_Task to complete:_
Copy exactly the lines of the material below that run from the one containing "that runs. -/" through the one containing "structure loader. -/". Copy no other lines.

_Material provided:_
-- ==== Sys2Proof/Machine/Dispatch.lean ====
section
/-! DEFINITION. Which meaning each command has: one arm per constructor of Instr. -/

namespace Sys2Proof.Machine
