/-- Input lines, deferral, link watch and the PWM period: each command answers the next state of its own effect under conditions on the
state and operands alone. Commands: INPUT_LINE_EDGE, DEFERRAL_END, LINE_ABSENT, LINE_MISMATCH, LINE_CHANGE_TIMEOUT, LINK_SILENCE,
PWM_PERIOD_START, LINK_OUT_OF_STEP, UPSTREAM_FRAMES_ABSENT. Rests on spec/05_channel_control.md; the model's own choices in it are
those of log entry 3. -/
def Obligations.SteeringEventsComplete : Prop :=
  ∀ s : State,
  (∀ (sd : Fin 19) (k : Fin 8) (line : Die) (level : Bool) (time : BitVec 64),
    let now : LineLevel := if level then .high else .low
    s.sdHas sd.val k.val →
    s.lineShown sd.val k.val line = now →
    ¬ ((s.lane line (gch sd.val k.val)).glitch level) →
    let x := s.sd sd.val
    let s1 := s.updChan sd.val k.val (fun c => c.setLine line now)
    exec (.inputLineEdge sd k line level time) s = .next (
        if x.mode = .start ∨ x.lastHold = true then
          s1
        else
          let s2 := if line = x.line then s1.updChan sd.val k.val (fun c => { c with linePend := false, held := none }) else s1
          if s2.chanLine sd.val k.val ≠ line then
            s2
          else
            let turn := !level && !(s2.chan sd.val k.val).linePend
            let s3 := s2.updChan sd.val k.val (fun c => { c with
              flywheel := false, rampSelf := false,
              dirBA := if turn then c.dirPend.getD c.dirBA else c.dirBA,
              dirPend := if turn then none else c.dirPend,
              dirEdge := c.dirEdge && !turn })
            s3.takeEdge sd.val k.val level time.toNat)) ∧
  (∀ (sd : Fin 19) (k : Fin 8),
    s.sdHas sd.val k.val →
    (s.chan sd.val k.val).deferred →
    exec (.deferralEnd sd k) s = .next (
        (s.updChan sd.val k.val (fun c => { c with deferred := false })).settleAt sd.val k.val (s.chan sd.val k.val).dueAt)) ∧
  (∀ (sd : Fin 19) (k : Fin 8) (line : Die) (lastPeriod : Option (BitVec 32 × BitVec 32)),
    s.sdHas sd.val k.val →
    s.lineShown sd.val k.val line = .absent →
    let x := s.sd sd.val
    let followed := decide (s.chanLine sd.val k.val = line)
    let s1 := s.updChan sd.val k.val (fun c => c.setLine line .absent)
    exec (.lineAbsent sd k line lastPeriod) s = .next (
        if !followed || decide (x.mode = .start) || x.lastHold then
          s1
        else
          s1.updChan sd.val k.val (fun c =>
            let c1 := match lastPeriod with
            | some (p, on) => { c with pwm := true, period := p.toNat, duty := on.toNat, flyFrom := x.time, flyAt := x.time, deferred := false }
            | none => { c with pwm := false, deferred := false }
            if c1.ramping then { c1 with rampSelf := true } else { c1 with flywheel := true }))) ∧
  (∀ (sd : Fin 19) (k : Fin 8),
    let c := s.chan sd.val k.val
    let x := s.sd sd.val
    s.sdHas sd.val k.val →
    c.lineA ≠ .absent →
    c.lineB ≠ .absent →
    c.lineA ≠ c.lineB →
    x.links.q0.acked →
    x.links.q1.acked →
    ¬ c.misOpen →
    let n := satInc 0xFFFF c.misCount
    exec (.lineMismatch sd k) s = .next (
        ((s.updChan sd.val k.val (fun c => { c with misCount := n, misOpen := true })).sdEvent sd.val k.val 0x01).sdWait sd.val
          (mkFrame 0x1D k.val n))) ∧
  (∀ (sd : Fin 19) (k : Fin 8),
    let c := s.chan sd.val k.val
    let x := s.sd sd.val
    s.sdHas sd.val k.val →
    x.mode ≠ .start →
    ¬ x.lastHold →
    c.linePend || c.held.isSome →
    let s1 := s.updChan sd.val k.val (fun c => { c with linePend := false, held := none })
    exec (.lineChangeTimeout sd k) s = .next (
        match s1.followed sd.val k.val with
        | .absent =>
            s1.settle sd.val k.val
        | l =>
            s1.takeEdge sd.val k.val (decide (l = .high)) x.time)) ∧
  (∀ (sd : Fin 19) (link : Die) (linesAbsent : Bool),
    (s.sd sd.val).started →
    ¬ ((s.sd sd.val).standby) →
    let s1 := s.updSd sd.val (fun x => { x with
      lastTag := tdrop x.lastTag (fun k => decide (k / 256 = link.val)),
      links := x.links.upd link (fun l => { l with silent := true, acked := false, inStep := false }) })
    let x := s1.sd sd.val
    exec (.linkSilence sd link linesAbsent) s = .next (
        if x.mode ≠ .service ∨ x.lastHold = true then
          s1
        else if x.line = link ∧ (x.links.get link.other).active = true then
          let s2 := (s1.steerTo sd.val link.other).updSd sd.val (fun x => { x with auto := true })
          (match x.s0 with
            | some v => s2.sdWait sd.val (mkFrame 0x1E 0 (2 ^ 15 + v.toNat))
            | none => s2).sdEvent sd.val 0 0x03
        else if !x.links.q0.active && !x.links.q1.active && linesAbsent then
          s1.enterHold sd.val
        else
          s1)) ∧
  (∀ (d : Die) (lane : Fin 96) (time : BitVec 64),
    s.alive d →
    exec (.pwmPeriodStart d lane time) s = .next (
        ((s.settlePin lane.val).periodStart d lane.val time.toNat).settlePin lane.val)) ∧
  (∀ (sd : Fin 19) (link : Die),
    exec (.linkOutOfStep sd link) s = .next (
        s.updSd sd.val (fun x => { x with links := x.links.upd link (fun l => { l with inStep := false }) }))) ∧
  (∀ (d : Die) (sd : Fin 19) (returned : Bool),
    s.alive d →
    exec (.upstreamFramesAbsent d sd returned) s = .next (
        if !returned then
          s.updQsd d sd.val (fun q => { q with absent := true })
        else if (s.qsd d sd.val).absent then
          (s.updQsd d sd.val (fun q => { q with absent := false })).sendEntry d sd.val
        else
          s))
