-- ==== Sys2Proof/Tests/Slice0.lean ====
section
/-! SUPPORT. Tests: ill-formed commands that the check refuses, examples of the spec, and for every statement of
Certificates/Slice0/Obligations.lean that has hypotheses a concrete state and operands that meet them. -/

set_option linter.all false
set_option maxRecDepth 4000

namespace Sys2Proof.Tests
set_option Elab.async false

open Sys2Proof.Machine

/-! ### Small states -/

/-- A Q-die that runs. -/
def awake : DieKeep := { DieKeep.powerOn with run := .running }
/-- Both dies run and have sealed, with the pair link up on 8 lanes. -/
def live : State :=
  let b : BootSt := { romOk := true, loaderOk := true }
  let s := { State.reset with keep := ⟨awake, awake⟩, vol := ⟨{ boot := b }, { boot := b }⟩ }
  ((s.setF 0 UPD_DSTAT UPD_DSTAT__STATE 4).setF 1 UPD_DSTAT UPD_DSTAT__STATE 4).setF 0 ISL_PLSTAT ISL_PLSTAT__STATE 3
/-- Both dies in a state of the structure loader. -/
def withDstate (n : Nat) : State :=
  (live.setF 0 UPD_DSTAT UPD_DSTAT__STATE n).setF 1 UPD_DSTAT UPD_DSTAT__STATE n
/-- A valid image found by a verification. -/
def verified : VerResult := ⟨0, 0, 0, 0, 0, 0, 0, 0, false⟩
/-- A switch die in service. -/
def sdAt (i : Nat) (f : SwitchDie → SwitchDie) : State :=
  live.updSd i (fun x => f { x with powered := true, started := true, feedOk := true, mode := .service })
/-- A channel of a switch die in service. -/
def chAt (i k : Nat) (f : Chan → Chan) : State := (sdAt i (fun x => x)).updChan i k f
/-- Cluster 0 in authority on Q-die 0 and in shadow on Q-die 1, with a change on each. -/
def clAt (f g : Cluster → Cluster) : State :=
  (((live.setF 0 (NBC_nSTAT 0) NBC_nSTAT__STATE 3).setF 1 (NBC_nSTAT 0) NBC_nSTAT__STATE 4).updCl 0 0 f).updCl 1 0 g
/-- Nib 0 of cluster 0 of Q-die 0 at a word at address 0x100. -/
def nibAt (w : Word) (f : Nib → Nib) : State :=
  ((clAt (fun x => x) (fun x => x)).updNib ⟨0, 0, 0⟩ (fun x => f { x with run := .running, prog := .record, pc := 0x100 })).putBytes 0
    0x40000100 (toLE 4 w.toNat)
/-- Partition 1 at home on duplex 0 of Q-die 0, which runs it, with duplex 1 of Q-die 1 as spare; partition 1 in state `st`. -/
def duxAt (st : Nat) (f : DuxSt → DuxSt) : State :=
  let s := ((live.setF 0 (DUX_dSTAT 0) DUX_dSTAT__STATE 1).setF 0 (DUX_dSTAT 0) DUX_dSTAT__ROLE 1).setF 0 (DUX_dSTAT 0) DUX_dSTAT__PVALID 1
  let s := ((s.setF 0 (DUX_dSTAT 0) DUX_dSTAT__PART 1).setF 1 (DUX_dSTAT 1) DUX_dSTAT__ROLE 2).setF 1 (DUX_dSTAT 1) DUX_dSTAT__SERVES 0
  let s := ((s.setF 0 (CKP_pSTAT 1) CKP_pSTAT__STATE st).setF 1 (CKP_pSTAT 1) CKP_pSTAT__STATE st).setF 0 (WLD_pCFG 1) WLD_pCFG__DEFINED 1
  s.updDux 0 0 f
/-- Both cores of duplex 0 running. -/
def coresAt (f : AppCore → AppCore) : State :=
  duxAt 3 (fun u => { u with cores := ⟨f { run := true }, f { run := true }⟩ })
/-- A journal of partition 1. -/
def aJournal : Journal := { part := 1, die := 0, dux := 0, epoch := 1, endCount := 0, logPos := 0, nextSeq := 0, state := {} }
/-- A module with ID 5 in a zone group of which it is a member, in state `st`. -/
def zgAt (st : Nat) (f : ZgSt → ZgSt) : State :=
  let s := ((live.setF 0 ZGP_CFG ZGP_CFG__USED 1).setF 0 ZGP_CFG ZGP_CFG__ELIG 1).setF 0 UPD_DMODID UPD_DMODID__IDVALID 1
  let s := ((s.setF 0 UPD_DMODID UPD_DMODID__MODID 5).setF 0 ZGP_STAT ZGP_STAT__STATE st).wr 0 (ZGP_MEMw 0) 0x60#32
  s.updZg 0 (fun z => f { z with mask := 1 })
/-- The update in a phase, on both dies. -/
def updAt (ph : Nat) : State := (live.setF 0 UPD_STAT UPD_STAT__PHASE ph).setF 1 UPD_STAT UPD_STAT__PHASE ph
/-- Group time of both dies at 10^14 ns. -/
def later (s : State) : State := { s with now := ⟨10 ^ 14 * 2 ^ 32, 10 ^ 14 * 2 ^ 32⟩ }
/-- A record as the next one that the loader of a die has to judge. -/
def atRec (s : State) (d : Die) (r : Rec) : State := s.setTodoList d [r]
/-- A record of a type for a target (block ID · 65536 + instance) with a body of `n` bytes, zeros after those given. -/
def recOf (typ target n : Nat) (body : List Nat) : Rec :=
  ⟨0, BitVec.ofNat 16 typ, 0, BitVec.ofNat 32 target, 1,
    body.map (fun x => BitVec.ofNat 8 x) ++ List.replicate (n - body.length) 0⟩
/-- A state with region 0 of guard `g` of Q-die 0 set. -/
def regionAt (s : State) (g base limit ctl part : Nat) : State :=
  (((s.wr 0 (RGD_g_rBASE g 0) (BitVec.ofNat 32 base)).wr 0 (RGD_g_rLIMIT g 0) (BitVec.ofNat 32 limit)).wr 0
    (RGD_g_rCTL g 0) (BitVec.ofNat 32 ctl)).wr 0 (RGD_g_rPART g 0) (BitVec.ofNat 32 part)
/-- A zone frame of a type from module 6 of group 0, with a body of `n` bytes, zeros after those given. -/
def zgOf (typ n : Nat) (body : List Nat) : ZgFrame :=
  ⟨6, 1, BitVec.ofNat 8 typ, 6, 0, 0, BitVec.ofNat 16 n, 0, 0,
    body.map (fun x => BitVec.ofNat 8 x) ++ List.replicate (n - body.length) 0⟩
/-- A state in which neither copy of the update journal of a die is valid. -/
def noJournal (s : State) (d : Die) : State :=
  (s.putBytes d (journalBase 0) [0, 0, 0, 0]).putBytes d (journalBase 1) [0, 0, 0, 0]
/-- A state whose update journal on a die shows a phase. -/
def journalAt (s : State) (d : Die) (ph : Nat) : State :=
  (noJournal s d).putBytes d (journalBase 0) ({ phase := ph } : UpdJournal).bytes

/-! ### Ill-formed commands -/

/-- One command for each check of WellFormed, which refuses it. -/
theorem test_ill_formed_refused :
    (Instr.partnerWindowRead 0 (.mgmt 0) 2 4 false).wf = false ∧ (Instr.partnerWindowRead 0 (.mgmt 0) 0 3 false).wf = false ∧
    (Instr.mirroredWrite 0 (.mgmt 0) .fdb 0 [0]).wf = false ∧
    (Instr.serviceCycle 0 0 0 [(1, 0), (1, 0)] []).wf = false ∧
    (Instr.streamEntryArrival 0 0 0 0 (List.replicate 2049 0) false).wf = false ∧
    (Instr.entryRelease 0 0 [(1, 0), (1, 0)]).wf = false ∧
    (Instr.canFrameReceive 0 0 false true false 0 0 0 (List.replicate 2049 0) 0).wf = false ∧
    (Instr.linFrameReceive 0 0 false false true 0 (List.replicate 10 0) 0).wf = false ∧
    (Instr.satelliteTransactionEnd 0 (List.replicate 17 0) 0).wf = false ∧
    (Instr.pauseReceive 0 0 0 true 0 [0] 0).wf = false ∧
    (Instr.islandClockRecord 0 (recOf 0x0C01 0x020001 7 [])).wf = false ∧
    (Instr.heartbeat 0 0 { zgOf 1 16 [] with len := 15 }).wf = false := by
  decide +kernel

/-- An Ethernet frame of 65536 bytes is ill formed. -/
theorem test_long_frame_refused (l : List Byte) (h : l.length = 65536) : (Instr.macFrameReceive 0 0 l false false 0 0).wf = false :=
  show decide (l.length < 65536) = false from decide_eq_false (by omega)

/-- A sealed code of 2^24 bytes is ill formed. -/
theorem test_long_code_refused (l : List Byte) (h : l.length = 2 ^ 24) : (Instr.sealedRestartReload [l] []).wf = false :=
  show ((decide (l.length < 2 ^ 24) && true) && true) = false from by rw [decide_eq_false (by omega)]; rfl

/-! ### Examples of the spec -/

/-- The island record of the example in 02_ductus.md, and its 24 bytes. -/
theorem test_island_record_bytes :
    recBytes ⟨0, 0x0C01, 0x8001, 0x00020002, 0x10, [8, 7, 0, 0, 0, 0, 0, 0]⟩ =
      [0x01, 0x0C, 0x01, 0x80, 8, 0, 0, 0, 2, 0, 2, 0, 0x10, 0, 0, 0, 8, 7, 0, 0, 0, 0, 0, 0] := by
  decide +kernel

/-- The register addresses of the example in 01_module_anatomy.md: MAC of P5, PWR of switch die 11. -/
theorem test_register_addresses : MAC_CFG 5 / 0x1000 * 0x1000 = 0xC5000 ∧ PWR_DSTAT 11 / 0x800 * 0x800 = 0x105800 := by
  decide +kernel

/-- A frame of R174: SVCENT-like type 5 on channel 3 with data 0x1234. -/
theorem test_serial_frame_fields :
    frameType (mkFrame 5 3 0x1234) = 5 ∧ frameCh (mkFrame 5 3 0x1234) = 3 ∧ frameData (mkFrame 5 3 0x1234) = 0x1234 := by
  decide +kernel

/-- EXTB w4, w5, 3, 12 of the example in 07_nib_instruction_set.md leaves w4 = 0xAC5. -/
theorem test_extb_example :
    (match exec (.extb ⟨0, 0, 0⟩ 0x111432C2#32 .clean) (nibAt 0x111432C2#32 (fun x => x.setReg 5 0x007FC53A#32)) with
     | .next t => (t.nib ⟨0, 0, 0⟩).reg 4
     | _ => 0#32) = 0xAC5#32 := by
  decide +kernel

/-- The word of OCMP.PWM w4, w5, w6 of the same chapter, bit by bit. -/
theorem test_ocmp_word :
    (opTio 0x11 true).isOp 0x89158110#32 = true ∧ wRd 0x89158110#32 = 4 ∧ wRs 0x89158110#32 = 5 ∧ wRt 0x89158110#32 = 6 := by
  decide +kernel

/-- A misaligned word load raises cause 2 with the address in EADDR and enters the handler at VBASE + 2 × 16 (example of
06_nib_engines.md). -/
theorem test_misaligned_load_raises :
    (match exec (.ldw ⟨0, 0, 0⟩ 0x40480000#32 .clean)
        (nibAt 0x40480000#32 (fun x => { x.setReg 2 0x132#32 with vbase := 0x1E00 })) with
     | .next t => (fun x : Nib => (x.ecause % 64, x.eaddr.toNat, x.epc, x.pc, x.mode)) (t.nib ⟨0, 0, 0⟩)
     | _ => (0, 0, 0, 0, false)) = (2, 0x132, 0x100, 0x1E20, true) := by
  decide +kernel

/-- The channel record of the example in 04_power_stage.md gives PWR_CH2CFG of instance 11. -/
theorem test_channel_record_example :
    (let r := recOf 0x0201 0x0E000B 24 [2, 0, 2, 2, 240, 0, 95, 3, 50, 0, 100, 0]
     match exec (.channelRecord 0 r) (atRec (withDstate 2) 0 r) with
     | .next t => t.rd 0 (PWR_CHkCFG 11 2)
     | _ => 0#32) = 0x00F02214#32 := by
  decide +kernel

/-- The nominal bit timing of the example in 09_field_buses_and_sense.md obeys the rules of its register. -/
theorem test_can_timing_example : nbtOk 0x004F9F7E#32 = true := by
  decide +kernel

/-! ### States that meet the hypotheses of the statements -/

theorem witness_StepRunsFrontCommand :
    ({ live with pending := [.resetNAssert, .retrainComplete] } : State).pending = .resetNAssert :: [.retrainComplete] := by
  decide +kernel

/-- Both dies running, and both held in reset. -/
theorem witness_EmptyQueueTicks :
    (live.pending = [] ∧ live.alive 0 = true) ∧ (State.reset.pending = [] ∧ State.reset.alive 0 = false) := by
  decide +kernel

/-- A register with rw bits, one with w1c bits, an initiator that may not write, one with lk bits before and after the seal, and undefined OPs. -/
theorem witness_RegisterWriteBits :
    (live.alive 0 = true ∧ ((regDef? (CIS_NOTE 0)).any (fun r => bitOf r.rw 5 && !bitOf r.w1c 5) = true ∧
      arrIdx (TIM_PkPERIODH 0) 0x20 4 (CIS_NOTE 0) = none ∧ live.mayWrite 0 (.mgmt 0) (CIS_NOTE 0) = true)) ∧
    ((regDef? CIS_EVT).any (fun r => (List.range 32).any (fun b => bitOf r.w1c b && !bitOf r.rw b) &&
        (List.range 32).any (fun b => !bitOf r.w1c b && !bitOf r.rw b)) = true ∧
      arrIdx (TIM_PkPERIODH 0) 0x20 4 CIS_EVT = none ∧ live.mayWrite 0 (.mgmt 0) CIS_EVT = true) ∧
    ((regDef? CIS_EVT).isSome = true ∧ live.mayWrite 0 (.part 1) CIS_EVT = false) ∧
    ((regDef? (WLD_pCFG 1)).any (fun r => bitOf r.lk 0) = true ∧ (withDstate 2).isSealed 0 = false ∧ live.isSealed 0 = true) ∧
    ((regDef? SGW_ECMD).isSome = true ∧ live.fld 0 SGW_ERES SGW_ERES__STATE ≠ 1 ∧ SGW_ECMD__OP.get 0#32 = 0 ∧
      (regDef? SWC_FCMD).isSome = true ∧ live.fld 0 SWC_FRES SWC_FRES__STATE ≠ 1 ∧ SWC_FCMD__OP.get 0#32 = 0) ∧
    ((live.zg (live.holder 8)).waits = [] ∧ (regDef? RGD_CMD).isSome = true ∧ RGD_CMD__OP.get (RGD_CMD__CONFIRM.set 0#32 0xA7) = 0 ∧
      RGD_CMD__CONFIRM.get (RGD_CMD__CONFIRM.set 0#32 0xA7) = 0xA7) := by
  decide +kernel

theorem witness_LowWordReadLatches : live.alive 0 = true ∧ isLow64 CIS_RTCL = true ∧ CIS_RTCL < 2 ^ 21 := by
  decide +kernel

/-- A table whose channels 0, 1 and 2 have an ON entry, a LIMP entry and an OFF entry; and no table. -/
theorem witness_HoldTimeEndSetsFailSafe :
    (let s := sdAt 10 (fun x => { x with
        holding := true, mode := .start, live := List.replicate 17 0 ++ [1, 0, 0, 0, 0, 0, 0, 0, 2, 0x80, 0, 0, 0, 0, 0, 0, 0] })
     let x := s.sd 10
     (x.started && x.holding && decide (x.mode = .start) && !x.standby && decide (2 < sdChans 10) && decide (x.action 0 = 1) &&
       decide (x.action 1 = 2) && decide (x.action 2 = 0)) = true) ∧
    (let x := (sdAt 0 (fun x => { x with holding := true, mode := .start })).sd 0
     (x.started && x.holding && decide (x.mode = .start) && !x.standby && decide (x.live = [])) = true) := by
  constructor <;> decide +kernel

/-- A nib that is halted, one at another word, one at a word of another instruction. -/
theorem witness_StoppedNibExecutesNothing :
    (nibForm (.add ⟨0, 0, 0⟩ 0x04000000#32 .clean) = some ⟨⟨0, 0, 0⟩, 0x04000000#32, .clean, aluRR 0, .plain⟩ ∧
      ((nibAt 0x04000000#32 (fun x => { x with run := .haltedCmd })).nib ⟨0, 0, 0⟩).prog ≠ .gateway ∧
      ¬ (nibAt 0x04000000#32 (fun x => { x with run := .haltedCmd })).nibRuns ⟨0, 0, 0⟩) ∧
    (¬ (nibAt 0x04000010#32 (fun x => x)).fetches ⟨0, 0, 0⟩ 0x04000000#32) ∧
    (¬ (aluRR 0).isOp 0x04000010#32 ∧ nibKnown 0x04000010#32) := by
  refine ⟨⟨rfl, ?_, ?_⟩, ?_, ?_⟩ <;> decide +kernel

/-- The conditions that the clauses on the causes share: the nib is not the gateway nib, runs, stands at the word, and the word is the
instruction or none of the set. -/
def stands (s : State) (w : Word) (op : NibOp) : Bool :=
  decide ((s.nib ⟨0, 0, 0⟩).prog ≠ .gateway) && s.nibRuns ⟨0, 0, 0⟩ && s.fetches ⟨0, 0, 0⟩ w && (op.isOp w || !nibKnown w)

_Solution for this task:_
/-- A Q-die that runs. -/
def awake : DieKeep := { DieKeep.powerOn with run := .running }
/-- Both dies run and have sealed, with the pair link up on 8 lanes. -/
def live : State :=
  let b : BootSt := { romOk := true, loaderOk := true }
  let s := { State.reset with keep := ⟨awake, awake⟩, vol := ⟨{ boot := b }, { boot := b }⟩ }
  ((s.setF 0 UPD_DSTAT UPD_DSTAT__STATE 4).setF 1 UPD_DSTAT UPD_DSTAT__STATE 4).setF 0 ISL_PLSTAT ISL_PLSTAT__STATE 3
/-- Both dies in a state of the structure loader. -/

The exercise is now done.